A participação política é um direito consagrado em vários instrumentos legais de direitos humanos, podendo ser citados vários documentos de relevância nacional e internacional a esse respeito: o artigo 25 do Pacto de Direitos Civis e Políticos de 1966 (internalizado no Brasil pelo Decreto Legislativo n. 226/1991); os artigos 6, 1, b, e 7, 1 e 2 da Convenção 169 da Organização Internacional do Trabalho (internalizada no Brasil pelo Decreto Legislativo n. 143/2002); os artigos 5, 18 e 23 da Declaração de Direitos dos Povos Indígenas da ONU (ratificada pelo governo brasileiro em setembro de 2007); o artigo 23, 1, a, da Convenção Americana sobre Direitos Humanos (Pacto de São José da Costa Rica, internalizado no Brasil pelo Decreto Legislativo 27/1992).
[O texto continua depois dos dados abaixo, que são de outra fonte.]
/-- The form of a word whose bit 0 gives its length (R96). -/
def formOf (w : Nat) : Form := if w % 2 = 0 then formH (w % 65536) else form32 (w % 4294967296)
/-- A word decoded. -/
def decodeWord (w : Nat) : Decoded := decForm (formOf w)
/-- The length in bytes of the instruction whose first halfword is `lo` (R96). -/
def lengthOf (lo : Nat) : Nat := if lo % 2 = 0 then 2 else 4

/-- Decoding halfwords: the instruction and the halfwords after it. With fewer halfwords than bit 0 of the first
asks for, the missing one reads as none: ENCODING. -/
def decodeHalves : List (BitVec 16) → Decoded × List (BitVec 16)
  | [] => (.illegal .encoding .any, [])
  | lo :: rest =>
    if lo.toNat % 2 = 0 then (decodeWord lo.toNat, rest)
    else match rest with
      | [] => (.illegal .encoding .any, [])
      | hi :: rest' => (decodeWord (lo.toNat + 65536 * hi.toNat), rest')

def Decoded.toOption : Decoded → Option Instr
  | .ok i => some i
  | .illegal _ _ => none

/-- The halfwords of an `nbits` wide word, the least significant first, with a zero halfword after it. -/
def tableHalves (w : Nat) : List (BitVec 16) := [BitVec.ofNat 16 w, BitVec.ofNat 16 (w / 65536)]

/-- The instruction the decoder reads from an instruction whose bits are `w`, numbered as spec/opcode_table.json numbers
them: the halfword at the lower offset holds bits 15..0 (R96). An event row has no bits and no word. -/
def decodeTableWord (nbits w : Nat) : Option Instr :=
  if nbits = 0 then none else (decodeHalves (tableHalves (w % 2 ^ nbits))).1.toOption

/-! ### The encoder -/

/-- The form of an instruction; an event has no word. -/
def encodeForm : Instr → Option Form
  | .iadd d k a b => some (.fr 1 d (k.toNat) (a.code) (b.code) 0)
  | .isub d k a b => some (.fr 1 d (k.toNat) (a.code) (b.code) 1)
  | .imul d k a b => some (.fr 1 d (k.toNat) (a.code) (b.code) 2)
  | .imulh d k a b => some (.fr 1 d (k.toNat) (a.code) (b.code) 3)
  | .imulhZ d k a b => some (.fr 1 d (k.toNat) (a.code) (b.code) 4)
  | .imin d k a b => some (.fr 1 d (k.toNat) (a.code) (b.code) 5)
  | .iminZ d k a b => some (.fr 1 d (k.toNat) (a.code) (b.code) 6)
  | .imax d k a b => some (.fr 1 d (k.toNat) (a.code) (b.code) 7)
  | .imaxZ d k a b => some (.fr 1 d (k.toNat) (a.code) (b.code) 8)
  | .land d k a b => some (.fr 1 d (k.toNat) (a.code) (b.code) 9)
  | .lor d k a b => some (.fr 1 d (k.toNat) (a.code) (b.code) 10)
  | .lxor d k a b => some (.fr 1 d (k.toNat) (a.code) (b.code) 11)
  | .shl d k a b => some (.fr 1 d (k.toNat) (a.code) (b.code) 12)
  | .shr d k a b => some (.fr 1 d (k.toNat) (a.code) (b.code) 13)
  | .sar d k a b => some (.fr 1 d (k.toNat) (a.code) (b.code) 14)
  | .iaddc d k a b => some (.fr 1 d (k.toNat) (a.code) (b.code) 15)
  | .mov d k a => some (.fr 2 d (k.toNat) (a.code) 0 0)
  | .lnot d k a => some (.fr 2 d (k.toNat) (a.code) 0 1)
  | .ineg d k a => some (.fr 2 d (k.toNat) (a.code) 0 2)
  | .iabs d k a => some (.fr 2 d (k.toNat) (a.code) 0 3)
  | .clz d k a => some (.fr 2 d (k.toNat) (a.code) 0 4)
  | .popc d k a => some (.fr 2 d (k.toNat) (a.code) 0 5)
  | .brev d k a => some (.fr 2 d (k.toNat) (a.code) 0 6)
  | .fabs d k a => some (.fr 2 d (k.toNat) (a.code) 0 7)
  | .fneg d k a => some (.fr 2 d (k.toNat) (a.code) 0 8)
  | .frcp d k a => some (.fr 2 d (k.toNat) (a.code) 0 9)
  | .frsq d k a => some (.fr 2 d (k.toNat) (a.code) 0 10)
  | .fsqrt d k a => some (.fr 2 d (k.toNat) (a.code) 0 11)
  | .fexp2 d k a => some (.fr 2 d (k.toNat) (a.code) 0 12)
  | .flog2 d k a => some (.fr 2 d (k.toNat) (a.code) 0 13)
  | .fsin d k a => some (.fr 2 d (k.toNat) (a.code) 0 14)
  | .fcos d k a => some (.fr 2 d (k.toNat) (a.code) 0 15)
  | .fadd d k a b rm => some (.fr 3 d (k.toNat) (a.code) (b.code) (rm.code))
  | .fsub d k a b rm => some (.fr 4 d (k.toNat) (a.code) (b.code) (rm.code))
  | .fmul d k a b rm => some (.fr 5 d (k.toNat) (a.code) (b.code) (rm.code))
  | .dadd d k a b rm => some (.fr 6 d (k.toNat) (a.code) (b.code) (rm.code))
  | .dmul d k a b rm => some (.fr 7 d (k.toNat) (a.code) (b.code) (rm.code))
  | .ffma d k a b c => some (.fr 8 d (k.toNat) (a.code) (b.code) c)
  | .dfma d k a b c => some (.fr 9 d (k.toNat) (a.code) (b.code) c)
  | .hfma2 d k a b c => some (.fr 10 d (k.toNat) (a.code) (b.code) c)
  | .imad d k a b c => some (.fr 11 d (k.toNat) (a.code) (b.code) c)
  | .bfi d k a b c => some (.fr 12 d (k.toNat) (a.code) (b.code) c)
  | .fmin d k a b => some (.fr 13 d (k.toNat) (a.code) (b.code) 0)
  | .fmax d k a b => some (.fr 13 d (k.toNat) (a.code) (b.code) 1)
  | .fclass d k a => some (.fr 13 d (k.toNat) (a.code) 0 2)
  | .hadd2 d k a b => some (.fr 13 d (k.toNat) (a.code) (b.code) 3)
  | .fcmp d a b cond => some (.fr 14 d 0 (a.code) (b.code) (cond.code))
  | .icmp d a b cond => some (.fr 15 d 0 (a.code) (b.code) (cond.code))
  | .cvt d k a dt st rm => some (.fcv 16 d (k.toNat) (a.code) (dt.code) (st.code) (rm.code))
  | .cvtSat d k a dt st rm => some (.fcv 17 d (k.toNat) (a.code) (dt.code) (st.code) (rm.code))
  | .sel d k a b c => some (.fr 18 d (k.toNat) (a.code) (b.code) c)
  | .lea d k a b sh => some (.fr 19 d (k.toNat) (a.code) (b.code) sh)
  | .bfx d k a b sx => some (.fr 20 d (k.toNat) (a.code) (b.code) (sx.toNat))
  | .movi d k imm => some (.fw 21 d (k.toNat) 0 imm)
  | .movh d k imm => some (.fw 21 d (k.toNat) 1 imm)
  | .k2v d k ka => some (.fr 22 d (k.toNat) ka 0 0)
  | .v2k kd a => some (.fr 22 kd 0 (a.code) 0 1)
  | .pget d k => some (.fr 22 d (k.toNat) 0 0 2)
  | .pset a => some (.fr 22 0 0 (a.code) 0 3)
  | .psetImm n => some (.fr 22 0 0 n 0 4)
  | .mmovMM md ma => some (.fr 22 md 0 ma 0 5)
  | .mmovMV md a => some (.fr 22 md 0 (a.code) 0 6)
  | .mmovVM d k ma => some (.fr 22 d (k.toNat) ma 0 7)
  | .mmovMK md ka => some (.fr 22 md 0 ka 0 8)
  | .mmovKM kd ma => some (.fr 22 kd 0 ma 0 9)
  | .mlogAnd md ma mb => some (.fr 22 md 0 ma mb 10)
  | .mlogOr md ma mb => some (.fr 22 md 0 ma mb 11)
  | .mlogXor md ma mb => some (.fr 22 md 0 ma mb 12)
  | .mlogAndn md ma mb => some (.fr 22 md 0 ma mb 13)
  | .shfl d k a b mode => some (.fr 23 d (k.toNat) (a.code) (b.code) mode)
  | .voteAny md ma => some (.fr 23 md 0 ma 0 4)
  | .voteAll md ma => some (.fr 23 md 0 ma 0 5)
  | .voteBallot kd ma => some (.fr 23 kd 0 ma 0 6)
  | .rdxAdd kd a => some (.fr 23 kd 0 (a.code) 0 7)
  | .rdxMin kd a => some (.fr 23 kd 0 (a.code) 0 8)
  | .rdxMax kd a => some (.fr 23 kd 0 (a.code) 0 9)
  | .rdxFadd kd a => some (.fr 23 kd 0 (a.code) 0 10)
  | .qbcast d k a n => some (.fr 23 d (k.toNat) (a.code) n 11)
  | .qswap d k a n => some (.fr 23 d (k.toNat) (a.code) n 12)
  | .qfill d k a => some (.fr 23 d (k.toNat) (a.code) 0 13)
  | .amul d a b slot => some (.fal d a b slot 0)
  | .amad d a b slot => some (.fal d a b slot 1)
  | .aconj d a slot => some (.fal d a 0 slot 2)
  | .anorm d a slot => some (.fal d a 0 slot 3)
  | .sread reg toK num => some (.fs reg (toK.toNat) num 0)
  | .swrite reg fromK num => some (.fs reg (fromK.toNat) num 1)
  | .kadd kd ka kb => some (.fr 26 kd 0 ka kb 0)
  | .ksub kd ka kb => some (.fr 26 kd 0 ka kb 1)
  | .kmul kd ka kb => some (.fr 26 kd 0 ka kb 2)
  | .kshf kd ka kb => some (.fr 26 kd 0 ka kb 3)
  | .kmov kd ka => some (.fr 26 kd 0 ka 0 4)
  | .klogAnd kd ka kb => some (.fr 26 kd 0 ka kb 5)
  | .klogOr kd ka kb => some (.fr 26 kd 0 ka kb 6)
  | .klogXor kd ka kb => some (.fr 26 kd 0 ka kb 7)
  | .klogAndn kd ka kb => some (.fr 26 kd 0 ka kb 8)
  | .kcmp kd ka kb cond => some (.fr 27 kd 0 ka kb (cond.code))
  | .kmovi kd h imm => some (.fw 28 kd 0 h imm)
  | .ld data bk base sz pol off8 => some (.fmi 32 data (bk.toNat) base (sz.code) pol off8)
  | .ldMs data kb vx sz acq nol1 => some (.fms 33 data kb vx (sz.code) (acq.scopeBits) (acq.ordBits) (nol1.toNat))
  | .st data bk base sz pol off8 => some (.fmi 34 data (bk.toNat) base (sz.code) pol off8)
  | .stMs data kb vx sz ord => some (.fms 35 data kb vx (sz.code) (ord.scopeBits) (ord.ordBits) (ord.polBit))
  | .ldsp data partner base sz off8 => some (.fmi 36 data (partner.toNat) base (sz.code) 0 off8)
  | .stsp data partner base sz off8 => some (.fmi 37 data (partner.toNat) base (sz.code) 0 off8)
  | .kld kd kb sz pol off8 => some (.fmi 38 kd 1 kb (sz.code) pol off8)
  | .kst ks kb sz pol off8 => some (.fmi 39 ks 1 kb (sz.code) pol off8)
  | .atom d addr data sc op => some (.fat 40 d addr data (sc.code) (op.code))
  | .cas d addr data sc f w64 => some (.fat 41 d addr data (sc.code) (f + 8 * w64.toNat))
  | .red det addr data sc op => some (.fat 42 (det.toNat) addr data (sc.code) (op.code))
  | .pref cnt kb vx tier bo bound => some (.fpf cnt kb vx tier bo (bound.toNat))
  | .wput d a sm => some (.fsw d a 0 sm 0)
  | .wget d a b => some (.fsw d a b 0 1)
  | .wname d a sm => some (.fsw d a 0 sm 2)
  | .wrefInc a => some (.fsw 0 a 0 0 3)
  | .wrefDec a => some (.fsw 0 a 0 0 4)
  | .wswap d a b sm => some (.fsw d a b sm 5)
  | .wcopy a b => some (.fsw 0 a b 0 6)
  | .waitcmp cond sc ka kb => some (.fr 45 (sc.code) 0 ka kb (cond.code))
  | .dqpush kv km => some (.fr 46 kv 0 km 0 0)
  | .dqpop kd => some (.fr 46 kd 0 0 0 1)
  | .tqpush kq ke => some (.fr 46 kq 0 ke 0 2)
  | .tqpop kd kq => some (.fr 46 kd 0 kq 0 3)
  | .srput kr ks sc => some (.fr 46 kr 0 ks (sc.code) 4)
  | .srwait kr ks => some (.fr 46 kr 0 ks 0 5)
  | .cwait kc kt => some (.fr 46 kc 0 kt 0 6)
  | .boarr kb => some (.fr 46 kb 0 0 0 7)
  | .bowait kb => some (.fr 46 kb 0 0 0 8)
  | .dcopy kc ks kx => some (.fr 47 kc 0 ks kx 0)
  | .accz t kc => some (.fr 47 t 0 kc 0 1)
  | .accswap t => some (.fr 47 t 0 0 0 2)
  | .accrd d k t w => some (.fr 47 d (k.toNat) t (w.code) 3)
  | .accwr t w a => some (.fr 47 t 0 (w.code) (a.code) 4)
  | .atab slot ka => some (.fr 47 slot 0 ka 0 5)
  | .atabDefault slot => some (.fr 47 slot 0 0 0 6)
  | .growRegs n => some (.fr 47 n 0 0 0 7)
  | .growTiles n => some (.fr 47 n 0 0 0 8)
  | .shrinkRegs n => some (.fr 47 n 0 0 0 9)
  | .shrinkTiles n => some (.fr 47 n 0 0 0 10)
  | .rswitch role => some (.fr 47 role 0 0 0 11)
  | .mma kab span tile slot fl kc => some (.fmx kab (span.toNat) tile slot fl kc)
  | .nop => some (.fr 49 0 0 0 0 0)
  | .ret => some (.fr 49 0 0 0 0 1)
  | .exit => some (.fr 49 0 0 0 0 2)
  | .isync => some (.fr 49 0 0 0 0 3)
  | .fence sc => some (.fr 49 (sc.code) 0 0 0 4)
  | .ofence => some (.fr 49 0 0 0 0 5)
  | .tfence sc => some (.fr 49 (sc.code) 0 0 0 6)
  | .icinv sc => some (.fr 49 (sc.code) 0 0 0 7)
  | .bkpt => some (.fr 49 0 0 0 0 8)
  | .tret => some (.fr 49 0 0 0 0 9)
  | .trap n => some (.fr 49 0 0 (n % 128) (n / 128) 10)
  | .bar n => some (.fr 49 n 0 0 0 11)
  | .jmpi ka => some (.fr 49 0 0 ka 0 12)
  | .jinit jn imm => some (.fj jn 0 imm)
  | .jinitMask jn c => some (.fj jn 1 c)
  | .jarr jn => some (.fj jn 2 0)
  | .jwait jn => some (.fj jn 3 0)
  | .bra cm neg disp => some (.fbr cm (neg.toNat) disp)
  | .braRj cm neg disp rdist => some (.fbs cm (neg.toNat) disp rdist)
  | .brau kc mode disp => some (.fbu kc (mode.code) disp)
  | .call n8 disp => some (.fcl n8 disp)
  | .yield kct kth cnt disp => some (.fyl kct kth (cnt.toNat) disp)
  | .iadd16 d s => some (.fh 0 d (s.code16))
  | .isub16 d s => some (.fh 1 d (s.code16))
  | .and16 d s => some (.fh 2 d (s.code16))
  | .or16 d s => some (.fh 3 d (s.code16))
  | .xor16 d s => some (.fh 4 d (s.code16))
  | .shl16 d s => some (.fh 5 d (s.code16))
  | .shr16 d s => some (.fh 6 d (s.code16))
  | .mov16 d s => some (.fh 7 d (s.code16))
  | .movi16 d imm => some (.fh 8 d imm)
  | .fadd16 d s => some (.fh 9 d (s.code16))
  | .fsub16 d s => some (.fh 10 d (s.code16))
  | .fmul16 d s => some (.fh 11 d (s.code16))
  | .ffma16 d s => some (.fh 12 d (s.code16))
  | .imad16 d s => some (.fh 13 d (s.code16))
  | .sel16 d s => some (.fh 14 d (s.code16))
  | .lea16 d s => some (.fh 15 d (s.code16))
  | .nop16 => some (.fh 7 0 31)
  | _ => none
Recentemente, alguns intelectuais, como Dalmo Dallari e Fabio Konder Comparato, se manifestaram favoravelmente ao Decreto 8.243/14 e esclareceram a constitucionalidade desse documento legal. Muitos outros textos foram escritos por cidadãos como eu que apostam na pluralidade de ideias para a consolidação da democracia e, considerando as já avançadas discussões sobre a constitucionalidade e relevância política do Decreto, quero apenas sugerir uma reflexão acerca do receio que os déspotas esclarecidos do Brasil normalmente manifestam em relação à participação popular direta.

Antes de analisarmos o receio e a saga colonizadora dos déspotas, quero dar um pequeno passo atrás e compartilhar a sensação de que, pelo fato de já serem famosos por suas “ideias brilhantes” ou assumirem importantes postos políticos, esses indivíduos possuidores dos melhores hábitos e dos melhores bens se valem dessa fama para subordinar as pessoas que, por falta de formação jurídica, não conseguem desenvolver uma avaliação crítica sobre as maravilhosas conclusões fornecidas por esses ditos intelectuais. Vou me valer de apenas um exemplo.

Quando o Programa Nacional de Direitos Humanos (PNDH-III) foi divulgado, vários juristas empreenderam uma cruzada contra alguns dispositivos do Programa. Uma das críticas mais interessantes (e aberrantes) foi a que o jurista Ives Gandra Martins fez contra a proposta de regulamentação da taxação do imposto sobre grandes fortunas. Esse imposto é de competência da União e é o único imposto brasileiro que ainda não foi instituído (afinal, a maioria dos parlamentares não querem se auto-tributar, certo?).

Não vou entrar na discussão técnica sobre esse tributo, mas vale lembrar que o Ives Gandra disse que a instituição do imposto sobre grandes fortunas representaria um desestímulo aos investimentos no Brasil. Essa manifestação foi reproduzida por outros juristas e pela mídia e acabou sendo tomada como a grande verdade. Apesar de ter sido tomada como verdade absoluta, uma avaliação muito simples nos permitiria esclarecer que a instituição desse imposto poderia não representar um desestímulo ao investimento se, por exemplo, fosse definido legalmente o conceito de “grandes fortunas”. Esse conceito poderia ser, por exemplo, uma “grandeza econômica improdutiva”, ou seja, propriedade improdutiva. A tributação de valores improdutivos, portanto, seria um estímulo, e não um desestímulo, ao investimento e à geração de emprego e o acesso à renda no Brasil.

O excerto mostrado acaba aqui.